Как раз сегодня Делия находилась в приподнятом настроении.

— Полковник Кул. Какая неожиданность видеть вас здесь!

— Я должен извиниться за столь поздний визит, но я уезжаю из Брайтона завтра рано утром. Я не мог уехать, не справившись о вас.

— Справившись? Нет ничего, что друг не мог бы предложить прямо. Мой муж мертв, и я вернулась обратно, чтобы позаботиться о себе самой в Англии. — Она помолчала, затем сказала с меньшей горячностью: — Вы действительно не знали, что Гоулдинг был убит?

Он покачал головой:

— Я соболезную вам.

Ее улыбка была насмешливой и загадочной:

— В самом деле?

Себастьян пристально посмотрел на нее. Неужели она ожидала, что он обрадуется смерти храброго человека? Делия уловила взгляд, сжала губы и отвернулась.

— Я имел это в виду, когда говорил, что ваши друзья сделают для вас все, что смогут. Если есть что-то, что в моей власти, вы должны сказать мне.

Возможно, опасно было так говорить, так как он понятия не имел, какие планы привели ее в Брайтон; родственники мужа были из Линкольншира, а герцог жил в Лондоне. С другой стороны, между ними всегда была довольно безрассудная откровенность. Ее чувства могли поставить его в неловкое положение, но он мог всегда надеяться на то, что узнает о них.

Делия посмотрела ему в глаза и вздернула подбородок.

— Будьте спокойны, я не жду от вас подобных предложений, сэр.

— Тем не менее я здесь. Ну же! — сказал он. — Вы вообразили, что я подведу вас?

— Почему бы и нет? Вы делали это и раньше. — Делия отвернулась и отошла от него. Она не собиралась предлагать ему сесть. Ее прямые красиво изогнутые брови нахмурились. — Вы оставили меня.

Себастьян почувствовал волну восхищения ее откровенностью, которая заслуживала такого же ответа.

— Именно так это выглядело с твоей стороны? Но подумай о ситуации. Ты, должно быть, понимала, что происходило у меня в голове. Ты была замужем, верная, уважаемая. Если бы нашу связь обнаружили, что я смог бы предложить тебе? Ничего, кроме испорченной репутации, дома в холмах, где ты едва бы видела меня или любую другую живую душу. Ни семьи, ни светской жизни. Я не мог содержать тебя должным образом — у меня никогда не было денег. И ты знала это.

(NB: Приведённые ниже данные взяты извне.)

-- ==== Sys2Proof/Certificates/Slice0/Obligations.lean ====
section
/-!
DEFINITION. The statements for the provers. `u` is everywhere the state at the command: the state before it, with the time passed
and the lines as presented (log 1). How a command stands for an event of the spec is the model's choice: an expiry command acts
when its timer runs and is due (log 3), an edge command is an edge (log 4), a frame command stands for the last character of a
complete frame (log 5), and a request command for the last byte of a complete request (log 6).
-/

open Sys2Proof Sys2Proof.Machine

/-! ### The part as a whole -/

/-- A step runs the command at the front of the queue with the queue's rest; on an empty queue the part idles, which is the
model's choice (log 2). -/
def Obligations.StepTakesFrontCommand : Prop :=
  ∀ (c : Instr) (rest : List Instr) (s : State),
    step { s with pending := c :: rest } = exec c { s with pending := rest } ∧
    (s.pending = [] → step s = .next s)

/-- Every command answers a next state, leaves the commands that wait as they are, and, unless it is a reset, does not turn
time back. That the waiting commands stay over POWER_ON and RESET_PIN is the model's choice (log 8). -/
def Obligations.EveryCommandAnswersAndKeepsTheQueue : Prop :=
  ∀ (c : Instr) (s : State), ∃ t, exec c s = .next t ∧ t.pending = s.pending ∧
    ((∀ e, c ≠ .powerOn e ∧ c ≠ .resetPin e) → s.micros ≤ t.micros)

/-- R164: a station on line stays on line until a reset, with its position, line length and role (R170), its image (R184), its
base credits (R66), its target table (R42), and its number of slots (R1). Every step keeps its role (log 40) the one that its
position and N give, with a position that lies below N, or is 0, which a HELLO answer with an N of 0 gives too (log 18). -/
def Obligations.OnLineStationKeepsItsPlace : Prop :=
  (∀ (c : Instr) (s t : State), s.onLine = true → s.cq.slots ≠ [] → (∀ e, c ≠ .powerOn e ∧ c ≠ .resetPin e) →
    exec c s = .next t →
    t.onLine = true ∧ t.ldu.position = s.ldu.position ∧ t.ldu.n = s.ldu.n ∧ t.ldu.role = s.ldu.role ∧
    t.svi.image = s.svi.image ∧ t.cru.base = s.cru.base ∧ t.tau.targets = s.tau.targets ∧
    t.cq.slots.length = s.cq.slots.length) ∧
  (∀ s t : State, step s = .next t → s.RoleOk → t.RoleOk)

/-- R57, R59: at a station on line no event but a period end or a reset raises enable, changes the latched setpoint and its
mark, or brings a setpoint other than 0 in force. -/
def Obligations.PowerRisesOnlyAtBoundaries : Prop :=
  ∀ (c : Instr) (s t : State), s.onLine = true → (∀ e, c ≠ .powerOn e ∧ c ≠ .resetPin e ∧ c ≠ .periodEnd e) →
    exec c s = .next t →
    t.ivi.latched = s.ivi.latched ∧ t.ivi.latchedMark = s.ivi.latchedMark ∧
    (t.ivi.enable = s.ivi.enable ∧ t.ivi.inForce = s.ivi.inForce ∨ t.ivi.enable = false ∧ t.ivi.inForce = 0)

/-! ### Resets (R186) -/

/-- R186: power-on makes the reset cause set POWER_ON alone, the reset pin adds RESET_PIN to the set as it stood, and
CLEAR_RESET_CAUSE empties it, is answered OK, and changes nothing else. Either reset loses the queue, the loans and the hold
list, and leaves the station in CONFIG, to be started again. -/
def Obligations.ResetCauseSet : Prop :=
  ∀ (e : Env) (s : State),
    (∃ t, exec (.powerOn e) s = .next t ∧ t.svi.causePowerOn = true ∧ t.svi.causeResetPin = false ∧
      t.cq.slots = [] ∧ t.cru.loans = 0 ∧ t.hlu.entries = [] ∧ t.ldu.state = .config) ∧
    (∃ t, exec (.resetPin e) s = .next t ∧ t.svi.causePowerOn = s.svi.causePowerOn ∧ t.svi.causeResetPin = true ∧
      t.cq.slots = [] ∧ t.cru.loans = 0 ∧ t.hlu.entries = [] ∧ t.ldu.state = .config) ∧
    (s.serviceFree = true → ∃ t, exec (.clearResetCause e ⟨[], requestCrc 21 []⟩) s = .next t ∧
      t = { (s.observe e).count .serviceRequests with
        svi := { s.svi with
          causePowerOn := false, causeResetPin := false, receiver := .responding (responseBytes 0 []) } })

/-- What every block holds after either reset (R20, R25, R47, R56, R68, R88, R96, R102, R111, R128, R146, R164, R176 to R179,
R182, R184). The levels of the plant's lines are as presented, and the commands that wait stay, which is the model's choice
(log 7, log 8). -/
def Obligations.ResetsGiveResetValues : Prop :=
  ∀ (e : Env) (s : State), ∀ c ∈ [Instr.powerOn e, Instr.resetPin e], ∃ t, exec c s = .next t ∧
    t.micros = 0 ∧ t.pins = (s.observe e).pins ∧ t.pending = s.pending ∧
    t.ldu = { state := .config, reason := none, position := none, n := none, role := none, headClaim := false,
              seen := false, settle := none, helloTimer := none, posTimer := none } ∧
    t.cq = { slots := [], lastStroke := 0, lastShift := 0, intervalOpen := false, iAvg := 0, newestSerial := none } ∧
    t.tau = { periodStart := none, residue := 0, trim := 0, targets := none,
              sample := { pFb := 0, substituted := false, useful := 0 }, lastTrim := none } ∧
    t.pdu = { ePlan := 0, pDem := 0, guardActive := false, pAvail := 0, creditClamped := false, pPrev := 0, pNext := 0 } ∧
    t.ivi = { buffer := 0, bufferMark := false, latched := 0, latchedMark := false, inForce := 0, enable := false,
              notReady := false } ∧
    t.cru = { base := 0, loans := 0, pool := 0, need := none, tracker := none, counter := 0, backoff := none,
              recanvass := none } ∧
    t.tracker = { unmatched := 0, motionDeadline := none, unconfirmed := 0, confirmDeadline := none } ∧
    t.head = { calls := [], lastExecuted := none, pusher := .idle, pulse := none, timer := none, owed := false,
               nextSerial := 1 } ∧
    t.tail = { counter := 0, outstanding := none, callTimer := none, pressWaiting := false, fill := false,
               fillTimer := none, pressIdle := none } ∧
    t.exu = { preview := none, awaiting := none, gate := false, pulse := .off, owed := 0, log := [], window := [],
              counter := 0 } ∧
    t.hlu = { entries := [], refresh := none } ∧
    (∀ p, t.port p =
      { link := .down, validRun := 0, errorRun := 0, silence := none, receiver := .hunting, transmitter := .brk 4,
        forward := [], localQ := [], starvation := 0, check := .pending, checkTimer := none, recvEnd := none,
        sendEnd := none, counters := Vector.replicate 22 0 }) ∧
    t.ltr = { state := .idle, mode := .free,
              pattern := { kind := none, src := none, dst := none, action := none, error := none, key := none },
              filter := Vector.replicate 16 0xFFFF, traceErrors := true, ring := [], writeIndex := 0, rollover := 0 } ∧
    t.svi.image = none ∧ t.svi.receiver = .hunting ∧ t.counters = Vector.replicate 134 0

/-- Every invariant below holds right after a power-on reset. -/
def Obligations.ResetMeetsInvariants : Prop :=
  State.reset.QueuesOk ∧ State.reset.HoldListOk ∧ State.reset.PowerSafe ∧ State.reset.ltr.RingOk ∧
  State.reset.SerialsOk ∧ State.reset.QueueSound ∧ State.reset.head.CallsOk ∧ State.reset.tracker.CountsOk ∧
  State.reset.exu.BoundsOk ∧ State.reset.tau.TrimOk ∧ State.reset.CreditsCover ∧ State.reset.RoleOk
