/-! ### Counters -/

@[simp] theorem State.countBy_micros (s : State) (c : Counter) (n : Nat) : (s.countBy c n).micros = s.micros := rfl
@[simp] theorem State.countBy_freeIndex (s : State) (c : Counter) (n : Nat) : (s.countBy c n).freeIndex = s.freeIndex := rfl
@[simp] theorem State.countBy_pins (s : State) (c : Counter) (n : Nat) : (s.countBy c n).pins = s.pins := rfl
@[simp] theorem State.countBy_ldu (s : State) (c : Counter) (n : Nat) : (s.countBy c n).ldu = s.ldu := rfl
@[simp] theorem State.countBy_cq (s : State) (c : Counter) (n : Nat) : (s.countBy c n).cq = s.cq := rfl
@[simp] theorem State.countBy_tau (s : State) (c : Counter) (n : Nat) : (s.countBy c n).tau = s.tau := rfl
@[simp] theorem State.countBy_pdu (s : State) (c : Counter) (n : Nat) : (s.countBy c n).pdu = s.pdu := rfl
@[simp] theorem State.countBy_ivi (s : State) (c : Counter) (n : Nat) : (s.countBy c n).ivi = s.ivi := rfl
@[simp] theorem State.countBy_cru (s : State) (c : Counter) (n : Nat) : (s.countBy c n).cru = s.cru := rfl
@[simp] theorem State.countBy_tracker (s : State) (c : Counter) (n : Nat) : (s.countBy c n).tracker = s.tracker := rfl
@[simp] theorem State.countBy_head (s : State) (c : Counter) (n : Nat) : (s.countBy c n).head = s.head := rfl
@[simp] theorem State.countBy_tail (s : State) (c : Counter) (n : Nat) : (s.countBy c n).tail = s.tail := rfl
@[simp] theorem State.countBy_exu (s : State) (c : Counter) (n : Nat) : (s.countBy c n).exu = s.exu := rfl
@[simp] theorem State.countBy_hlu (s : State) (c : Counter) (n : Nat) : (s.countBy c n).hlu = s.hlu := rfl
@[simp] theorem State.countBy_upPort (s : State) (c : Counter) (n : Nat) : (s.countBy c n).upPort = s.upPort := rfl
@[simp] theorem State.countBy_downPort (s : State) (c : Counter) (n : Nat) : (s.countBy c n).downPort = s.downPort := rfl
@[simp] theorem State.countBy_ltr (s : State) (c : Counter) (n : Nat) : (s.countBy c n).ltr = s.ltr := rfl
@[simp] theorem State.countBy_svi (s : State) (c : Counter) (n : Nat) : (s.countBy c n).svi = s.svi := rfl
@[simp] theorem State.countBy_pending (s : State) (c : Counter) (n : Nat) : (s.countBy c n).pending = s.pending := rfl

@[simp] theorem State.count_micros (s : State) (c : Counter) : (s.count c).micros = s.micros := rfl
@[simp] theorem State.count_freeIndex (s : State) (c : Counter) : (s.count c).freeIndex = s.freeIndex := rfl
@[simp] theorem State.count_pins (s : State) (c : Counter) : (s.count c).pins = s.pins := rfl
@[simp] theorem State.count_ldu (s : State) (c : Counter) : (s.count c).ldu = s.ldu := rfl
@[simp] theorem State.count_cq (s : State) (c : Counter) : (s.count c).cq = s.cq := rfl
@[simp] theorem State.count_tau (s : State) (c : Counter) : (s.count c).tau = s.tau := rfl
@[simp] theorem State.count_pdu (s : State) (c : Counter) : (s.count c).pdu = s.pdu := rfl
@[simp] theorem State.count_ivi (s : State) (c : Counter) : (s.count c).ivi = s.ivi := rfl
@[simp] theorem State.count_cru (s : State) (c : Counter) : (s.count c).cru = s.cru := rfl
@[simp] theorem State.count_tracker (s : State) (c : Counter) : (s.count c).tracker = s.tracker := rfl
@[simp] theorem State.count_head (s : State) (c : Counter) : (s.count c).head = s.head := rfl
@[simp] theorem State.count_tail (s : State) (c : Counter) : (s.count c).tail = s.tail := rfl
@[simp] theorem State.count_exu (s : State) (c : Counter) : (s.count c).exu = s.exu := rfl
@[simp] theorem State.count_hlu (s : State) (c : Counter) : (s.count c).hlu = s.hlu := rfl
@[simp] theorem State.count_upPort (s : State) (c : Counter) : (s.count c).upPort = s.upPort := rfl
@[simp] theorem State.count_downPort (s : State) (c : Counter) : (s.count c).downPort = s.downPort := rfl
@[simp] theorem State.count_ltr (s : State) (c : Counter) : (s.count c).ltr = s.ltr := rfl
@[simp] theorem State.count_svi (s : State) (c : Counter) : (s.count c).svi = s.svi := rfl
@[simp] theorem State.count_pending (s : State) (c : Counter) : (s.count c).pending = s.pending := rfl

/-! ### Ports -/

@[simp] theorem State.setPort_micros (s : State) (p : Port) (x : LinkPort) : (s.setPort p x).micros = s.micros := by cases p <;> rfl
@[simp] theorem State.setPort_freeIndex (s : State) (p : Port) (x : LinkPort) : (s.setPort p x).freeIndex = s.freeIndex := by cases p <;> rfl
@[simp] theorem State.setPort_pins (s : State) (p : Port) (x : LinkPort) : (s.setPort p x).pins = s.pins := by cases p <;> rfl
@[simp] theorem State.setPort_ldu (s : State) (p : Port) (x : LinkPort) : (s.setPort p x).ldu = s.ldu := by cases p <;> rfl
@[simp] theorem State.setPort_cq (s : State) (p : Port) (x : LinkPort) : (s.setPort p x).cq = s.cq := by cases p <;> rfl
@[simp] theorem State.setPort_tau (s : State) (p : Port) (x : LinkPort) : (s.setPort p x).tau = s.tau := by cases p <;> rfl
@[simp] theorem State.setPort_pdu (s : State) (p : Port) (x : LinkPort) : (s.setPort p x).pdu = s.pdu := by cases p <;> rfl
@[simp] theorem State.setPort_ivi (s : State) (p : Port) (x : LinkPort) : (s.setPort p x).ivi = s.ivi := by cases p <;> rfl
@[simp] theorem State.setPort_cru (s : State) (p : Port) (x : LinkPort) : (s.setPort p x).cru = s.cru := by cases p <;> rfl
@[simp] theorem State.setPort_tracker (s : State) (p : Port) (x : LinkPort) : (s.setPort p x).tracker = s.tracker := by cases p <;> rfl
@[simp] theorem State.setPort_head (s : State) (p : Port) (x : LinkPort) : (s.setPort p x).head = s.head := by cases p <;> rfl
@[simp] theorem State.setPort_tail (s : State) (p : Port) (x : LinkPort) : (s.setPort p x).tail = s.tail := by cases p <;> rfl
@[simp] theorem State.setPort_exu (s : State) (p : Port) (x : LinkPort) : (s.setPort p x).exu = s.exu := by cases p <;> rfl
@[simp] theorem State.setPort_hlu (s : State) (p : Port) (x : LinkPort) : (s.setPort p x).hlu = s.hlu := by cases p <;> rfl
@[simp] theorem State.setPort_ltr (s : State) (p : Port) (x : LinkPort) : (s.setPort p x).ltr = s.ltr := by cases p <;> rfl
@[simp] theorem State.setPort_svi (s : State) (p : Port) (x : LinkPort) : (s.setPort p x).svi = s.svi := by cases p <;> rfl
@[simp] theorem State.setPort_counters (s : State) (p : Port) (x : LinkPort) : (s.setPort p x).counters = s.counters := by cases p <;> rfl
@[simp] theorem State.setPort_pending (s : State) (p : Port) (x : LinkPort) : (s.setPort p x).pending = s.pending := by cases p <;> rfl

@[simp] theorem State.setPort_port (s : State) (p : Port) (x : LinkPort) : (s.setPort p x).port p = x := by cases p <;> rfl

@[simp] theorem State.setPort_other (s : State) (p : Port) (x : LinkPort) : (s.setPort p x).port p.other = s.port p.other := by
  cases p <;> rfl

@[simp] theorem State.setPort_up_upPort (s : State) (x : LinkPort) : (s.setPort .up x).upPort = x := rfl
@[simp] theorem State.setPort_up_downPort (s : State) (x : LinkPort) : (s.setPort .up x).downPort = s.downPort := rfl
@[simp] theorem State.setPort_down_upPort (s : State) (x : LinkPort) : (s.setPort .down x).upPort = s.upPort := rfl
@[simp] theorem State.setPort_down_downPort (s : State) (x : LinkPort) : (s.setPort .down x).downPort = x := rfl
@[simp] theorem State.port_up (s : State) : s.port .up = s.upPort := rfl
@[simp] theorem State.port_down (s : State) : s.port .down = s.downPort := rfl

@[simp] theorem State.portCountBy_micros (s : State) (p : Port) (c : PortCounter) (n : Nat) : (s.portCountBy p c n).micros = s.micros := by cases p <;> rfl
@[simp] theorem State.portCountBy_freeIndex (s : State) (p : Port) (c : PortCounter) (n : Nat) : (s.portCountBy p c n).freeIndex = s.freeIndex := by cases p <;> rfl
@[simp] theorem State.portCountBy_pins (s : State) (p : Port) (c : PortCounter) (n : Nat) : (s.portCountBy p c n).pins = s.pins := by cases p <;> rfl
@[simp] theorem State.portCountBy_ldu (s : State) (p : Port) (c : PortCounter) (n : Nat) : (s.portCountBy p c n).ldu = s.ldu := by cases p <;> rfl
@[simp] theorem State.portCountBy_cq (s : State) (p : Port) (c : PortCounter) (n : Nat) : (s.portCountBy p c n).cq = s.cq := by cases p <;> rfl
@[simp] theorem State.portCountBy_tau (s : State) (p : Port) (c : PortCounter) (n : Nat) : (s.portCountBy p c n).tau = s.tau := by cases p <;> rfl
@[simp] theorem State.portCountBy_pdu (s : State) (p : Port) (c : PortCounter) (n : Nat) : (s.portCountBy p c n).pdu = s.pdu := by cases p <;> rfl
@[simp] theorem State.portCountBy_ivi (s : State) (p : Port) (c : PortCounter) (n : Nat) : (s.portCountBy p c n).ivi = s.ivi := by cases p <;> rfl
@[simp] theorem State.portCountBy_cru (s : State) (p : Port) (c : PortCounter) (n : Nat) : (s.portCountBy p c n).cru = s.cru := by cases p <;> rfl
@[simp] theorem State.portCountBy_tracker (s : State) (p : Port) (c : PortCounter) (n : Nat) : (s.portCountBy p c n).tracker = s.tracker := by cases p <;> rfl
@[simp] theorem State.portCountBy_head (s : State) (p : Port) (c : PortCounter) (n : Nat) : (s.portCountBy p c n).head = s.head := by cases p <;> rfl
@[simp] theorem State.portCountBy_tail (s : State) (p : Port) (c : PortCounter) (n : Nat) : (s.portCountBy p c n).tail = s.tail := by cases p <;> rfl
@[simp] theorem State.portCountBy_exu (s : State) (p : Port) (c : PortCounter) (n : Nat) : (s.portCountBy p c n).exu = s.exu := by cases p <;> rfl
@[simp] theorem State.portCountBy_hlu (s : State) (p : Port) (c : PortCounter) (n : Nat) : (s.portCountBy p c n).hlu = s.hlu := by cases p <;> rfl
@[simp] theorem State.portCountBy_ltr (s : State) (p : Port) (c : PortCounter) (n : Nat) : (s.portCountBy p c n).ltr = s.ltr := by cases p <;> rfl
@[simp] theorem State.portCountBy_svi (s : State) (p : Port) (c : PortCounter) (n : Nat) : (s.portCountBy p c n).svi = s.svi := by cases p <;> rfl
@[simp] theorem State.portCountBy_counters (s : State) (p : Port) (c : PortCounter) (n : Nat) : (s.portCountBy p c n).counters = s.counters := by cases p <;> rfl
@[simp] theorem State.portCountBy_pending (s : State) (p : Port) (c : PortCounter) (n : Nat) : (s.portCountBy p c n).pending = s.pending := by cases p <;> rfl

@[simp] theorem State.portCount_micros (s : State) (p : Port) (c : PortCounter) : (s.portCount p c).micros = s.micros := by cases p <;> rfl
@[simp] theorem State.portCount_freeIndex (s : State) (p : Port) (c : PortCounter) : (s.portCount p c).freeIndex = s.freeIndex := by cases p <;> rfl
@[simp] theorem State.portCount_pins (s : State) (p : Port) (c : PortCounter) : (s.portCount p c).pins = s.pins := by cases p <;> rfl
@[simp] theorem State.portCount_ldu (s : State) (p : Port) (c : PortCounter) : (s.portCount p c).ldu = s.ldu := by cases p <;> rfl
@[simp] theorem State.portCount_cq (s : State) (p : Port) (c : PortCounter) : (s.portCount p c).cq = s.cq := by cases p <;> rfl
@[simp] theorem State.portCount_tau (s : State) (p : Port) (c : PortCounter) : (s.portCount p c).tau = s.tau := by cases p <;> rfl
@[simp] theorem State.portCount_pdu (s : State) (p : Port) (c : PortCounter) : (s.portCount p c).pdu = s.pdu := by cases p <;> rfl
@[simp] theorem State.portCount_ivi (s : State) (p : Port) (c : PortCounter) : (s.portCount p c).ivi = s.ivi := by cases p <;> rfl
@[simp] theorem State.portCount_cru (s : State) (p : Port) (c : PortCounter) : (s.portCount p c).cru = s.cru := by cases p <;> rfl
@[simp] theorem State.portCount_tracker (s : State) (p : Port) (c : PortCounter) : (s.portCount p c).tracker = s.tracker := by cases p <;> rfl
@[simp] theorem State.portCount_head (s : State) (p : Port) (c : PortCounter) : (s.portCount p c).head = s.head := by cases p <;> rfl
@[simp] theorem State.portCount_tail (s : State) (p : Port) (c : PortCounter) : (s.portCount p c).tail = s.tail := by cases p <;> rfl
@[simp] theorem State.portCount_exu (s : State) (p : Port) (c : PortCounter) : (s.portCount p c).exu = s.exu := by cases p <;> rfl
@[simp] theorem State.portCount_hlu (s : State) (p : Port) (c : PortCounter) : (s.portCount p c).hlu = s.hlu := by cases p <;> rfl
@[simp] theorem State.portCount_ltr (s : State) (p : Port) (c : PortCounter) : (s.portCount p c).ltr = s.ltr := by cases p <;> rfl
@[simp] theorem State.portCount_svi (s : State) (p : Port) (c : PortCounter) : (s.portCount p c).svi = s.svi := by cases p <;> rfl
@[simp] theorem State.portCount_counters (s : State) (p : Port) (c : PortCounter) : (s.portCount p c).counters = s.counters := by cases p <;> rfl
@[simp] theorem State.portCount_pending (s : State) (p : Port) (c : PortCounter) : (s.portCount p c).pending = s.pending := by cases p <;> rfl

Делия все еще была бледна.

— Ты не мог рассказать мне об этом?

— Если бы я сделал это, я никогда бы не набрался храбрости уйти.

Карие глаза изучающе смотрели на него.

— Тебе легко говорить это сейчас.

— Нет, нелегко. — Тем не менее, не дожидаясь приглашения, он сел, наклонился вперед и посмотрел на нее: изящная, стройная фигура, никоим образом не изменившаяся с тех пор, как он видел ее в последний раз. В ней чувствовалась некая вызывающая независимость, которую ни замужество, ни вдовство не могли изменить.

— Как Гоулдинг оставил тебя?

— Бедной. Не было ничего, кроме долгов. Родственники заплатили их и организовали мою отправку домой, но теперь, когда я оказалась в Англии, их долг выполнен, и они совершенно ясно дали мне понять, что я не должна в будущем рассчитывать на них. Если бы у нас были дети, то все было бы иначе, но меня пугала мысль иметь ребенка в Индии. Это тебе известно.